▸ Instructions for the task
From the records below, copy each line that has the word "owner" in it.

▸ Given records
-.-.-

-- ==== Sys2Proof/Machine/Dispatch.lean ====
section
/-! DEFINITION. One step's meaning: one arm per constructor of `Instr`. -/

namespace Sys2Proof.Machine
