-- ==== Sys2Proof/Safety.lean ====
section
/-! DEFINITION. What counts as a safe run, in the terms the statements use: when an instruction word executes (R42, R100), what it
then sees, and what a word that only writes registers leaves as it was. -/

namespace Sys2Proof.Machine

/-! ### A word that executes -/

/-- R29, R39, R81, R82, R97: the active lanes of a word, its guard read as the word reads it. -/
def actsOf (i : WordInfo) (s : State) (w : Warp) (r : Run) : List Nat := s.actives w i.ctl.g i.uniform r.lanes

/-- R42, R96, R100: the word of run `r` of warp `w` executes: the run is in execution, a lane is active, every register named is
declared and aligned, the scheduling field is legal, the checker finds no result read too early, and no token that the word
names is full. -/
structure Ready (i : WordInfo) (s : State) (w : Warp) (r : Run) : Prop where
  run : s.inRun = some (w, r)
  active : (actsOf i s w r).isEmpty = false
  declared : i.declared (s.gridOf w.grid).f.vregs (s.gridOf w.grid).f.sregs = true
  aligned : i.aligned = true
  sched : schedOk i r.n = true
  checked : ((s.gridOf w.grid).f.checker && w.stallShort i r (actsOf i s w r)) = false
  setw : w.tokFull i.ctl.sch.setw = false
  setr : w.tokFull i.ctl.sch.setr = false

/-- What a ready word sees: its registers as they read (R69, R97), its grid, its run, its active lanes. -/
def seenBy (i : WordInfo) (s : State) (w : Warp) (r : Run) : Wx :=
  ⟨w.core, w.slot, w.view s.fresh i.readKeys, s.gridOf w.grid, r, actsOf i s w r⟩

/-- The state in which a ready word's own effect begins: a breakpoint of the run is noted (R397), and the counter of the free
values has advanced where the word reads one (R97). -/
def startOf (i : WordInfo) (s : State) (w : Warp) (r : Run) : State :=
  (s.midBreak w (s.gridOf w.grid) r).drawn w i.seenKeys

/-! ### Frames -/

/-- The cores are as before, but for their event counters. -/
abbrev SameCores (s t : State) : Prop :=
  t.cores.map (fun k => { k with ev := [] }) = s.cores.map fun k => { k with ev := [] }

/-- Everything but warps, the issue logic's own counters and the event counters is as it was: memory, the cores' caches, operand buffers,
engines, command queues, reservations and leases, the grids and teams, the tables, contexts and queues, the bins, the host interface,
the links, the trace, the clocks, the boot state. -/
structure SameModule (s t : State) : Prop where
  gtime : t.gtime = s.gtime
  dies : t.dies = s.dies
  mem : t.mem = s.mem
  cores : SameCores s t
  grids : t.grids = s.grids
  teams : t.teams = s.teams
  bins : t.bins = s.bins
  pmodes : t.pmodes = s.pmodes
  sch : t.sch = s.sch
  link : t.link = s.link
  trace : t.trace = s.trace
  boot : t.boot = s.boot
  agenda : t.agenda = s.agenda
  tabs : t.tabs = s.tabs
  host : t.host = s.host

/-- What a word changes of no warp: identity, special registers WST and KEY, CMDSEQ, the status and fault queues, the barrier
and regroup state, the engine faults, and of every lane what it holds, its thread, its region entry, RET, INH, its cursors and what a
restart of its region restores. -/
structure SameWarp (w v : Warp) : Prop where
  name : v.uid = w.uid ∧ v.core = w.core ∧ v.slot = w.slot ∧ v.grid = w.grid ∧ v.team = w.team ∧ v.idx = w.idx ∧ v.w = w.w
  wst : v.wst = w.wst
  key : v.key = w.key
  cmdseq : v.cmdseq = w.cmdseq
  e : v.e = w.e
  sync : v.sync = w.sync
  arr : v.arr = w.arr
  dom : v.dom = w.dom
  efaults : v.efaults = w.efaults
  cmdsDone : v.cmdsDone = w.cmdsDone
  lanes : v.lanes.length = w.lanes.length
  lane : ∀ l, (v.lane l).kind = (w.lane l).kind ∧ (v.lane l).thread = (w.lane l).thread ∧ (v.lane l).team = (w.lane l).team ∧
    (v.lane l).entry = (w.lane l).entry ∧ (v.lane l).ret = (w.lane l).ret ∧ (v.lane l).inh = (w.lane l).inh ∧
    (v.lane l).k = (w.lane l).k ∧ (v.lane l).fid = (w.lane l).fid ∧ (v.lane l).kRec = (w.lane l).kRec ∧
    (v.lane l).pinLog = (w.lane l).pinLog ∧ (v.lane l).kSaved = (w.lane l).kSaved

/-- The registers after a word that writes `ws`: the registers whose last use it marks are poisoned (R69), then the results
are written in order. -/
def Warp.after (w : Warp) (i : WordInfo) (act : List Nat) (ws : List RegWrite) : Warp := (w.lastUses i act).writes ws

/-- R43, R287: the warp does not leave its slot when its run ends: its grid is not aborted, and one of its threads has not exited. -/
abbrev Stands (s : State) (w : Warp) : Prop :=
  (s.gridOf w.grid).aborted = false ∧ ∃ l ∈ w.threads, (w.lane l).st ≠ .exited

/-- The effect of a word that only writes registers: its results `ws`, and nothing else but the course of the run. -/
structure Writes (i : WordInfo) (s : State) (w : Warp) (r : Run) (ws : List RegWrite) (t : State) : Prop where
  regs : ∀ v, t.warpAt w.core w.slot = some v → ∀ l k, v.get l k = (w.after i (actsOf i s w r) ws).get l k
  warp : ∀ v, t.warpAt w.core w.slot = some v → SameWarp w v
  pc : ∀ v, t.warpAt w.core w.slot = some v → ∀ l, r.lanes.contains l = false → (v.lane l).pc = (w.lane l).pc
  others : ∀ c k, ¬ (c = w.core ∧ k = w.slot) → t.warpAt c k = s.warpAt c k
  there : Stands s w → ∃ v, t.warpAt w.core w.slot = some v
  rest : Stands s w → SameModule s t

/-! ### Saying what a word comes to -/

/-- The state that a ready word leaves when its own effect is `e`. -/
def afterWord (n : WordInfo) (s : State) (w : Warp) (r : Run) (e : Eff) : State :=
  (startOf n s w r).close n (seenBy n s w r) w e

/-- Instruction `i`, a word described by `n`, completes with the effect `eff` in every state in which it is ready and what it sees
meets `pre`. -/
def Does (i : Instr) (n : WordInfo) (pre : Wx → State → Prop) (eff : Wx → State → Eff) : Prop :=
  ∀ s w r, Ready n s w r → pre (seenBy n s w r) (startOf n s w r) →
    exec i s = .next (afterWord n s w r (eff (seenBy n s w r) (startOf n s w r)))

/-- Instruction `i` makes no access, and raises ALIGN in every thread, where all of its addresses are misaligned: memory, scratchpads
and links stay. `ea` gives a lane's address and the size. -/
def AllAlign (i : Instr) (n : WordInfo) (k : PendKind) (ea : Wx → Nat → Nat × Nat) : Prop :=
  ∀ s w r, Ready n s w r → (seenBy n s w r).w.acquiring = false →
    (∀ l ∈ (seenBy n s w r).thr, (ea (seenBy n s w r) l).1 % (ea (seenBy n s w r) l).2 ≠ 0) →
    ∃ t : State, exec i s = .next (afterWord n s w r (.done t [] (some (pendOf k [] none))
        ((seenBy n s w r).thr.map fun l => ⟨l, .align, (ea (seenBy n s w r) l).1⟩))) ∧
      t.mem = s.mem ∧ t.teams = s.teams ∧ t.link = s.link

/-- Instruction `i`, a word described by `n`, completes whenever it is ready: it writes the registers that `res` lists, and changes
nothing else but the course of the run. -/
def Computes (i : Instr) (n : WordInfo) (res : Wx → List RegWrite) : Prop :=
  ∀ s w r, Ready n s w r → ∃ t, exec i s = .next t ∧ Writes n s w r (res (seenBy n s w r)) t

/-- The access has been translated and passed every check of R182. -/
def Loc.found : Loc → Bool
  | .line .. | .peer .. | .scratch _ | .opbuf _ => true
  | _ => false

/-- R182: the accesses of every active lane, of `n` bytes at the address that `ea` gives, are translated and pass every check. -/
abbrev AllFound (x : Wx) (s : State) (ea : Nat → Nat) (n : Nat) (wr : Bool) : Prop :=
  ∀ l ∈ x.thr, (s.laneLoc x l (ea l) n wr).found = true

/-- R203, R208: an access of the order may be made now: no acquire of the warp is outstanding, and a `.SC` access has waited. -/
abbrev MayAccess (x : Wx) (o : Order) : Prop := x.w.acquiring = false ∧ (o = .sc → x.run.fenced = true)

/-- R197, R203: a releasing access of the lanes to a window need not wait: the warp has no access outstanding, or none goes to a window. -/
abbrev NotEarly (x : Wx) (s : State) (o : Order) (ea : Nat → Nat) (n : Nat) : Prop :=
  Order.releases o = true → x.w.outstanding ≠ [] → ∀ l ∈ x.thr, ∀ a, s.laneLoc x l (ea l) n true ≠ .scratch a ∧
    s.laneLoc x l (ea l) n true ≠ .opbuf a

/-- R368, R373, R400: the module is READY, and the packet's interface may make the request: the admin interface, or, where `admin` does not
say that it alone may, the owner of the context. -/
abbrev Admits (s : State) (p : Packet) (admin : Bool) : Prop := s.boot.st = .ready ∧ s.mayAsk p admin = true

/-- R187: the lines of a lane's range, each with where it lies, up to the first that faults. -/
abbrev maintOf (s : State) (x : Wx) (o : MaintOp) (wr : Bool) (l : Nat) : List (Loc × Nat) :=
  s.maintRange x wr (x.ea l o.addr 0 + x.len l o.len) (x.len l o.len / 128 + 2) (x.ea l o.addr 0)

/-- R140, R181, R183: what a lane receives as `b` fills V registers from `reg` on: one for up to 4 bytes, with a narrow signed value
extended, else one for each 4 bytes. -/
def received (lane reg : Nat) (sx : Bool) (b : List Byte) : List RegWrite :=
  if b.length ≤ 4 then groupWrites reg 1 lane (if sx then wrapN 32 (sgn (8 * b.length) (leNat b)) else leNat b)
  else groupWrites reg (b.length / 4) lane (leNat b)

/-- The access in flight under the event `ev` will give lane `lane` the bytes `b` in its V registers from `reg` on. -/
def WillGive (v : Warp) (ev lane reg : Nat) (sx : Bool) (b : List Byte) : Prop :=
  ∃ p ∈ v.pend, p.id = ev ∧ p.wb = false ∧ ∀ r ∈ received lane reg sx b, r ∈ p.writes

/-- R239: the instruction's table is in use, of one of the kinds, and has the key format that the instruction names. -/
abbrev OnTable (x : Wx) (s : State) (id : Src) (kinds : List Nat) (kf : Option KeyFmt) (v : Version) : Prop :=
  s.tableOf x.g.ctx (x.w.src x.low id .b64) = some v ∧ v.accepts kinds kf = true

/-- R307: nothing of the warp keeps a mutation, a PUSH or a TAGSET waiting. -/
abbrev Settled (x : Wx) : Prop := x.w.acquiring = false ∧ x.w.outstanding = []

/-- R343: the bin is in press mode for the context and has room for an operation. -/
abbrev BinOpen (x : Wx) (s : State) (b : Nat) : Prop :=
  (s.bin b).st = .press ∧ (s.bin b).owner = x.g.ctx ∧ (s.bin b).ops.length < 32

/-! ### Rules over all words -/

/-- R34: the instructions that must be the last of a run. -/
def endsRun : Instr → Bool
  | .bra .. | .bruLabel .. | .bruRegister .. | .brx .. | .call .. | .callx .. | .ret .. | .exit .. | .bar .. | .barx .. | .syncm ..
  | .cbwait .. | .regrp .. | .regrpb .. | .waitany .. | .waitall .. | .psync .. | .napImmediate .. | .napRegister .. | .trap ..
  | .bkpt .. | .eret .. => true
  | _ => false

/-- Memory of every kind is in canonical form: device memory, every team's scratchpad and what a stop saved of it, every
operand buffer. -/
abbrev MemoryForm (s : State) : Prop :=
  s.mem.dram.wf = true ∧ (∀ t ∈ s.teams, t.scratch.wf = true ∧ t.resMem.wf = true) ∧ ∀ k ∈ s.cores, k.opbuf.wf = true

/-- R168, R405: a lane's place is in its team's scratchpad, in a sector without poison. -/
abbrev CleanScratch (s : State) (x : Wx) (l : Nat) (p : Loc) : Prop :=
  ∃ a q, p = .scratch a ∧ s.team (x.w.lane l).team = some q ∧ a / 32 ∉ q.poison

/-- No other lane of the same team accesses the `n` bytes at byte `a` of the scratchpad that lane `l` accesses. -/
def Alone (x : Wx) (s : State) (ea : Nat → Nat) (n l a : Nat) : Prop :=
  ∀ k ∈ x.thr, ∀ e, k ≠ l → (x.w.lane k).team = (x.w.lane l).team → s.laneLoc x k (ea k) n true = .scratch e → e + n ≤ a ∨ a + n ≤ e

/-- The byte `b` of team `u`'s scratchpad lies where an active lane stores `n` bytes. -/
def StoresTo (x : Wx) (s : State) (ea : Nat → Nat) (n u b : Nat) : Prop :=
  ∃ l ∈ x.thr, ∃ a, (x.w.lane l).team = u ∧ s.laneLoc x l (ea l) n true = .scratch a ∧ a ≤ b ∧ b < a + n

end Sys2Proof.Machine
end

-.-.-

▸ Answer box
say that it alone may, the owner of the context. -/
  (s.bin b).st = .press ∧ (s.bin b).owner = x.g.ctx ∧ (s.bin b).ops.length < 32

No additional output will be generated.